___ TASK MATERIAL
-- ==== Sys2Proof/Syntax.lean ====
section
/-! DEFINITION. The commands of the part: one constructor of `Instr` for each row of spec/opcode_table.json, with
the operands its event carries. Requests carry none: their arguments are in the record at the head of the request
FIFO (R19, R20, R185; log 12). A data-phase command carries no address: it is the transaction's own position (R2). -/

namespace Sys2Proof

/-- The four keys (7.1). -/
inductive Key | fwd | back | power | light
deriving DecidableEq, Repr

/-- The two phase lines of the scroll ring (R115). -/
inductive Phase | a | b
deriving DecidableEq, Repr

/-- The two PWM channels of the front light (R132). -/
inductive LightChannel | cool | warm
deriving DecidableEq, Repr

/-- The three converter channels (R139). -/
inductive Channel | batt | therm | amb
deriving DecidableEq, Repr

/-- The commands: the 68 rows of spec/opcode_table.json, in its order. -/
inductive Instr
  /-- POWER_ON_RESET (R182). -/
  | powerOnReset
  /-- PIN_RESET (R182): `transferred` is how many bytes of a part's write burst in progress had been transferred (R18). -/
  | pinReset (transferred : Nat)
  /-- LINK_RESET (R7). -/
  | linkReset
  /-- READ header (R2): starting address and length, both counted in two-byte words. -/
  | read (wordAddr : BitVec 24) (words : Nat)
  /-- WRITE header (R2): starting address and length, both counted in two-byte words. -/
  | write (wordAddr : BitVec 24) (words : Nat)
  /-- CONFIG_READ of one profile item (R3). -/
  | configRead (index : Nat)
  /-- CONFIG_WRITE of one profile item (R3). -/
  | configWrite (index : Nat) (data : Nat)
  /-- DISCARDED_HEADER: a header with an unknown command (R2). -/
  | discardedHeader
  /-- HOST_WRITE_BYTE: the next byte of a WRITE, in an area without a snooping owner (R9). -/
  | hostWriteByte (b : Byte)
  /-- SLOT_BYTE_WRITE: the next byte of a WRITE, in a slot area (R40). -/
  | slotByteWrite (b : Byte)
  /-- INTAKE_BYTE_WRITE: the next byte of a WRITE, in the intake ring (R158). -/
  | intakeByteWrite (b : Byte)
  /-- REQUEST_RECORD_RECEIVE: the next bytes of a well-formed request portion; the record joins the FIFO with its
  last byte (R19). Fewer bytes than complete it are a record of which only part was forwarded (R7). -/
  | requestRecordReceive (bytes : List Byte)
  /-- CONSUMER_WORD_WRITE: the next word of a WRITE, at a ring's consumer word (R30). -/
  | consumerWordWrite (v : Word16)
  /-- NOTICE_DONE_WRITE: the next word of a WRITE, at the notice-done word (R35). -/
  | noticeDoneWrite (v : Word16)
  /-- HOST_WORDS_OTHER_WRITE: the next word of a WRITE, elsewhere in the host-words page (R30). -/
  | hostWordsOtherWrite (v : Word16)
  /-- NOTICE_WORD_READ: a READ sends the notice word's two bytes upstream (R34). -/
  | noticeWordRead
  /-- MEMORY_BURST_END (R15). -/
  | memoryBurstEnd
  /-- MEMORY_RETENTION_ENTERED (R17). -/
  | memoryRetentionEntered
  /-- MEMORY_EXIT_COMPLETE (R17). -/
  | memoryExitComplete
  /-- REQUEST_BAD_CODE (R21). -/
  | requestBadCode
  /-- SET_NOTICE (R32). -/
  | setNotice
  /-- LOAD_TABLE_LEVELS (R136). -/
  | loadTableLevels
  /-- LOAD_TABLE_KEYMAP (R109). -/
  | loadTableKeymap
  /-- LOAD_TABLE_THERMISTOR (R145). -/
  | loadTableThermistor
  /-- LOAD_TABLE_WATCHES (R149). -/
  | loadTableWatches
  /-- MARK (R43). -/
  | mark
  /-- TURN (R47). -/
  | turn
  /-- JUMP (R56). -/
  | jump
  /-- CANCEL_TURNS (R57). -/
  | cancelTurns
  /-- LOAD_WAVEFORMS (R61). -/
  | loadWaveforms
  /-- UNLOAD_WAVEFORMS (R64). -/
  | unloadWaveforms
  /-- PRESENT (R74). -/
  | present
  /-- CANCEL (R78). -/
  | cancel
  /-- FRAME_BOUNDARY (R85). -/
  | frameBoundary
  /-- SET_PANEL (R95). -/
  | setPanel
  /-- CLEAR_RAIL_FAULT (R104). -/
  | clearRailFault
  /-- RAIL_GOOD_RISE (R98). -/
  | railGoodRise
  /-- RAIL_GOOD_FALL (R102). -/
  | railGoodFall
  /-- RISE_TIMER_EXPIRY (R98). -/
  | riseTimerExpiry
  /-- RAIL_HOLD_TIMER_EXPIRY (R100). -/
  | railHoldTimerExpiry
  /-- FALL_TIMER_EXPIRY (R101). -/
  | fallTimerExpiry
  /-- FAULT_CHECK_EXPIRY (R103). -/
  | faultCheckExpiry
  /-- KEY_RAW_CHANGE: the raw level of a key becomes DOWN or UP (R106). -/
  | keyRawChange (k : Key) (down : Bool)
  /-- KEY_DEBOUNCE_EXPIRY (R106). -/
  | keyDebounceExpiry (k : Key)
  /-- HOLD_TIMER_EXPIRY of a key (R107). -/
  | holdTimerExpiry (k : Key)
  /-- REPEAT_TIMER_EXPIRY of a key (R107). -/
  | repeatTimerExpiry (k : Key)
  /-- RING_PHASE_CHANGE: the raw level of a phase becomes high or low (R116). -/
  | ringPhaseChange (p : Phase) (high : Bool)
  /-- PHASE_FILTER_EXPIRY (R116). -/
  | phaseFilterExpiry (p : Phase)
  /-- SET_INPUT (R123). -/
  | setInput
  /-- WHEEL_SNAPSHOT (R121). -/
  | wheelSnapshot
  /-- LIGHT_TICK (R131). -/
  | lightTick
  /-- PWM_FRAME_START of a channel (R133). -/
  | pwmFrameStart (c : LightChannel)
  /-- SET_LIGHT (R134). -/
  | setLight
  /-- SET_LIGHT_TUNING (R135). -/
  | setLightTuning
  /-- CHANNEL_DUE: part time reaches a channel's next due time (R140). -/
  | channelDue (c : Channel)
  /-- CONVERSION_COMPLETE with the converter's 10-bit code (R143). -/
  | conversionComplete (code : BitVec 10)
  /-- SET_SAMPLER (R146). -/
  | setSampler
  /-- SAMPLE_NOW (R147). -/
  | sampleNow
  /-- OPEN_DOWNLOAD (R155). -/
  | openDownload
  /-- CLOSE_DOWNLOAD (R156). -/
  | closeDownload
  /-- SET_TIMERS (R174). -/
  | setTimers
  /-- SET_POWER_ACTIVE (R181). -/
  | setPowerActive
  /-- SET_POWER_DOZE (R175). -/
  | setPowerDoze
  /-- SET_POWER_DEEP (R181). -/
  | setPowerDeep
  /-- RESTART (R183). -/
  | restart
  /-- NAP_TIMER_EXPIRY (R173). -/
  | napTimerExpiry
  /-- DEEP_TIMER_EXPIRY (R178). -/
  | deepTimerExpiry
  /-- GRACE_TIMER_EXPIRY (R178). -/
  | graceTimerExpiry
deriving DecidableEq, Repr

end Sys2Proof
end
______
• THE PROBLEM: Copy each record above so that no word or mark differs.

• RESPONSE BOX:
-- ==== Sys2Proof/Syntax.lean ====
section
/-! DEFINITION. The commands of the part: one constructor of `Instr` for each row of spec/opcode_table.json, with
the operands its event carries. Requests carry none: their arguments are in the record at the head of the request
FIFO (R19, R20, R185; log 12). A data-phase command carries no address: it is the transaction's own position (R2). -/

namespace Sys2Proof

/-- The four keys (7.1). -/
inductive Key | fwd | back | power | light
deriving DecidableEq, Repr

/-- The two phase lines of the scroll ring (R115). -/
inductive Phase | a | b
deriving DecidableEq, Repr

/-- The two PWM channels of the front light (R132). -/
inductive LightChannel | cool | warm
deriving DecidableEq, Repr

/-- The three converter channels (R139). -/
inductive Channel | batt | therm | amb
deriving DecidableEq, Repr

/-- The commands: the 68 rows of spec/opcode_table.json, in its order. -/
inductive Instr
  /-- POWER_ON_RESET (R182). -/
  | powerOnReset
  /-- PIN_RESET (R182): `transferred` is how many bytes of a part's write burst in progress had been transferred (R18). -/
  | pinReset (transferred : Nat)
  /-- LINK_RESET (R7). -/
  | linkReset
  /-- READ header (R2): starting address and length, both counted in two-byte words. -/
  | read (wordAddr : BitVec 24) (words : Nat)
  /-- WRITE header (R2): starting address and length, both counted in two-byte words. -/
  | write (wordAddr : BitVec 24) (words : Nat)
  /-- CONFIG_READ of one profile item (R3). -/
  | configRead (index : Nat)
  /-- CONFIG_WRITE of one profile item (R3). -/
  | configWrite (index : Nat) (data : Nat)
  /-- DISCARDED_HEADER: a header with an unknown command (R2). -/
  | discardedHeader
  /-- HOST_WRITE_BYTE: the next byte of a WRITE, in an area without a snooping owner (R9). -/
  | hostWriteByte (b : Byte)
  /-- SLOT_BYTE_WRITE: the next byte of a WRITE, in a slot area (R40). -/
  | slotByteWrite (b : Byte)
  /-- INTAKE_BYTE_WRITE: the next byte of a WRITE, in the intake ring (R158). -/
  | intakeByteWrite (b : Byte)
  /-- REQUEST_RECORD_RECEIVE: the next bytes of a well-formed request portion; the record joins the FIFO with its
  last byte (R19). Fewer bytes than complete it are a record of which only part was forwarded (R7). -/
  | requestRecordReceive (bytes : List Byte)
  /-- CONSUMER_WORD_WRITE: the next word of a WRITE, at a ring's consumer word (R30). -/
  | consumerWordWrite (v : Word16)
  /-- NOTICE_DONE_WRITE: the next word of a WRITE, at the notice-done word (R35). -/
  | noticeDoneWrite (v : Word16)
  /-- HOST_WORDS_OTHER_WRITE: the next word of a WRITE, elsewhere in the host-words page (R30). -/
  | hostWordsOtherWrite (v : Word16)
  /-- NOTICE_WORD_READ: a READ sends the notice word's two bytes upstream (R34). -/
  | noticeWordRead
  /-- MEMORY_BURST_END (R15). -/
  | memoryBurstEnd
  /-- MEMORY_RETENTION_ENTERED (R17). -/
  | memoryRetentionEntered
  /-- MEMORY_EXIT_COMPLETE (R17). -/
  | memoryExitComplete
  /-- REQUEST_BAD_CODE (R21). -/
  | requestBadCode
  /-- SET_NOTICE (R32). -/
  | setNotice
  /-- LOAD_TABLE_LEVELS (R136). -/
  | loadTableLevels
  /-- LOAD_TABLE_KEYMAP (R109). -/
  | loadTableKeymap
  /-- LOAD_TABLE_THERMISTOR (R145). -/
  | loadTableThermistor
  /-- LOAD_TABLE_WATCHES (R149). -/
  | loadTableWatches
  /-- MARK (R43). -/
  | mark
  /-- TURN (R47). -/
  | turn
  /-- JUMP (R56). -/
  | jump
  /-- CANCEL_TURNS (R57). -/
  | cancelTurns
  /-- LOAD_WAVEFORMS (R61). -/
  | loadWaveforms
  /-- UNLOAD_WAVEFORMS (R64). -/
  | unloadWaveforms
  /-- PRESENT (R74). -/
  | present
  /-- CANCEL (R78). -/
  | cancel
  /-- FRAME_BOUNDARY (R85). -/
  | frameBoundary
  /-- SET_PANEL (R95). -/
  | setPanel
  /-- CLEAR_RAIL_FAULT (R104). -/
  | clearRailFault
  /-- RAIL_GOOD_RISE (R98). -/
  | railGoodRise
  /-- RAIL_GOOD_FALL (R102). -/
  | railGoodFall
  /-- RISE_TIMER_EXPIRY (R98). -/
  | riseTimerExpiry
  /-- RAIL_HOLD_TIMER_EXPIRY (R100). -/
  | railHoldTimerExpiry
  /-- FALL_TIMER_EXPIRY (R101). -/
  | fallTimerExpiry
  /-- FAULT_CHECK_EXPIRY (R103). -/
  | faultCheckExpiry
  /-- KEY_RAW_CHANGE: the raw level of a key becomes DOWN or UP (R106). -/
  | keyRawChange (k : Key) (down : Bool)
  /-- KEY_DEBOUNCE_EXPIRY (R106). -/
  | keyDebounceExpiry (k : Key)
  /-- HOLD_TIMER_EXPIRY of a key (R107). -/
  | holdTimerExpiry (k : Key)
  /-- REPEAT_TIMER_EXPIRY of a key (R107). -/
  | repeatTimerExpiry (k : Key)
  /-- RING_PHASE_CHANGE: the raw level of a phase becomes high or low (R116). -/
  | ringPhaseChange (p : Phase) (high : Bool)
  /-- PHASE_FILTER_EXPIRY (R116). -/
  | phaseFilterExpiry (p : Phase)
  /-- SET_INPUT (R123). -/
  | setInput
  /-- WHEEL_SNAPSHOT (R121). -/
  | wheelSnapshot
  /-- LIGHT_TICK (R131). -/
  | lightTick
  /-- PWM_FRAME_START of a channel (R133). -/
  | pwmFrameStart (c : LightChannel)
  /-- SET_LIGHT (R134). -/
  | setLight
  /-- SET_LIGHT_TUNING (R135). -/
  | setLightTuning
  /-- CHANNEL_DUE: part time reaches a channel's next due time (R140). -/
  | channelDue (c : Channel)
  /-- CONVERSION_COMPLETE with the converter's 10-bit code (R143). -/
  | conversionComplete (code : BitVec 10)
  /-- SET_SAMPLER (R146). -/
  | setSampler
  /-- SAMPLE_NOW (R147). -/
  | sampleNow
  /-- OPEN_DOWNLOAD (R155). -/
  | openDownload
  /-- CLOSE_DOWNLOAD (R156). -/
  | closeDownload
  /-- SET_TIMERS (R174). -/
  | setTimers
  /-- SET_POWER_ACTIVE (R181). -/
  | setPowerActive
  /-- SET_POWER_DOZE (R175). -/
  | setPowerDoze
  /-- SET_POWER_DEEP (R181). -/
  | setPowerDeep
  /-- RESTART (R183). -/
  | restart
  /-- NAP_TIMER_EXPIRY (R173). -/
  | napTimerExpiry
  /-- DEEP_TIMER_EXPIRY (R178). -/
  | deepTimerExpiry
  /-- GRACE_TIMER_EXPIRY (R178). -/
  | graceTimerExpiry
deriving DecidableEq, Repr

end Sys2Proof
end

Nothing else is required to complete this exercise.